### [Activity]
Among the lines of data below, reproduce only those from the one with "GET KEY STATES" through the one with "s.keys with events", exactly as they stand, both ends included.

# # #

/-- R36, R127, R141: SET KEY takes two bytes and a key number up to 63, and acts by the Enabled flag before and after and by the key's state. -/
def Obligations.SetKeyActsOnTheKey : Prop :=
  answersBadSize .setKey 0x31 (fun n => n = 2) ∧
  (∀ (tag key flags : Byte) (s : State), 64 ≤ key.toNat → RequestDue 0x31 tag [key, flags] s →
    exec .setKey s = .next (answeredOnly 0x31 tag 3 [] s)) ∧
  ∀ (tag flags : Byte) (k : Fin 64) (s : State), downCount s ≤ 8 → RequestDue 0x31 tag [BitVec.ofNat 8 k.val, flags] s →
    let r : KeyRecord := { enabled := flags.getLsbD 0, repeats := flags.getLsbD 1, wakes := flags.getLsbD 2 }
    let table := s.scanner.table.set k r
    let stopped := if s.scanner.owner = some k ∧ r.repeats = false then none else s.scanner.repeatTimer
    let kept := { s.scanner with table := table, repeatTimer := stopped }
    exec .setKey s = .next
      (if s.scanner.table[k].enabled = true ∧ r.enabled = false ∧ s.scanner.states[k].reported = true then
        { answeredOnly 0x31 tag 0 [] s with
          keys := { s.keys with
            events := s.keys.events ++ [{ kind := .forcedRelease, key := BitVec.ofNat 8 k.val, time := s.time.ticks }] }
          scanner := { s.scanner with
            table := table
            states := s.scanner.states.set k .idle
            owner := if s.scanner.owner = some k then none else s.scanner.owner
            repeatTimer := if s.scanner.owner = some k then none else s.scanner.repeatTimer
            rollover := false } }
      else if s.scanner.table[k].enabled = r.enabled then { answeredOnly 0x31 tag 0 [] s with scanner := kept }
      else { answeredOnly 0x31 tag 0 [] s with scanner := { kept with states := s.scanner.states.set k .idle } })

/-- R147, R153, R154: TAKE KEYS removes and returns the oldest records; FLUSH KEYS returns two counts and empties the queue. R145: GET KEY STATES
returns its 19 bytes, bit by bit, and changes nothing. -/
def Obligations.KeyQueueAndStatesAnswer : Prop :=
  ∀ (tag : Byte) (payload : List Byte) (s : State),
    (RequestDue 0x32 tag payload s → exec .takeKeys s = .next (match payload with
      | [n] =>
        if 1 ≤ n.toNat ∧ n.toNat ≤ 12 then
          let m := min n.toNat s.keys.events.length
          { answeredOnly 0x32 tag 0
              ([BitVec.ofNat 8 m, BitVec.ofNat 8 (s.keys.events.length - m)] ++
                (s.keys.events.take m).flatMap fun e =>
                  [eventKindByte e.kind, e.key, BitVec.ofNat 8 (e.time.toNat % 256), BitVec.ofNat 8 (e.time.toNat / 256)]) s with
            keys := { s.keys with events := s.keys.events.drop m } }
        else answeredOnly 0x32 tag 3 [] s
      | _ => answeredOnly 0x32 tag 2 [] s)) ∧
    (RequestDue 0x33 tag payload s → exec .flushKeys s = .next (match payload with
      | [] =>
        { answeredOnly 0x33 tag 0 [BitVec.ofNat 8 s.keys.events.length, s.keys.dropped] s with
          keys := { events := [], dropped := 0 } }
      | _ => answeredOnly 0x33 tag 2 [] s)) ∧
    (RequestDue 0x34 tag payload s → payload ≠ [] → exec .getKeyStates s = .next (answeredOnly 0x34 tag 2 [] s)) ∧
    (RequestDue 0x34 tag [] s →
      ∃ result : List Byte, exec .getKeyStates s = .next (answeredOnly 0x34 tag 0 result s) ∧ result.length = 19 ∧
        (∀ k : Fin 64, (result.getD (k.val / 8) 0).getLsbD (k.val % 8) = s.scanner.states[k].reported) ∧
        (∀ k : Fin 64, (result.getD (8 + k.val / 8) 0).getLsbD (k.val % 8) = s.scanner.raw.getLsbD k.val) ∧
        result.getD 16 0 = BitVec.ofNat 8 (s.scanner.states.toList.countP KeyState.reported) ∧
        result.getD 17 0 = (match s.scanner.owner with
          | none => 0xFF
          | some k => BitVec.ofNat 8 k.val) ∧
        result.getD 18 0 = (if s.scanner.ghost then 1 else 0) ||| (if s.scanner.rollover then 2 else 0))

# # #

### [Reply to the exercise]
/-- R147, R153, R154: TAKE KEYS removes and returns the oldest records; FLUSH KEYS returns two counts and empties the queue. R145: GET KEY STATES
returns its 19 bytes, bit by bit, and changes nothing. -/
def Obligations.KeyQueueAndStatesAnswer : Prop :=
  ∀ (tag : Byte) (payload : List Byte) (s : State),
    (RequestDue 0x32 tag payload s → exec .takeKeys s = .next (match payload with
      | [n] =>
        if 1 ≤ n.toNat ∧ n.toNat ≤ 12 then
          let m := min n.toNat s.keys.events.length
          { answeredOnly 0x32 tag 0
              ([BitVec.ofNat 8 m, BitVec.ofNat 8 (s.keys.events.length - m)] ++
                (s.keys.events.take m).flatMap fun e =>
                  [eventKindByte e.kind, e.key, BitVec.ofNat 8 (e.time.toNat % 256), BitVec.ofNat 8 (e.time.toNat / 256)]) s with
            keys := { s.keys with events := s.keys.events.drop m } }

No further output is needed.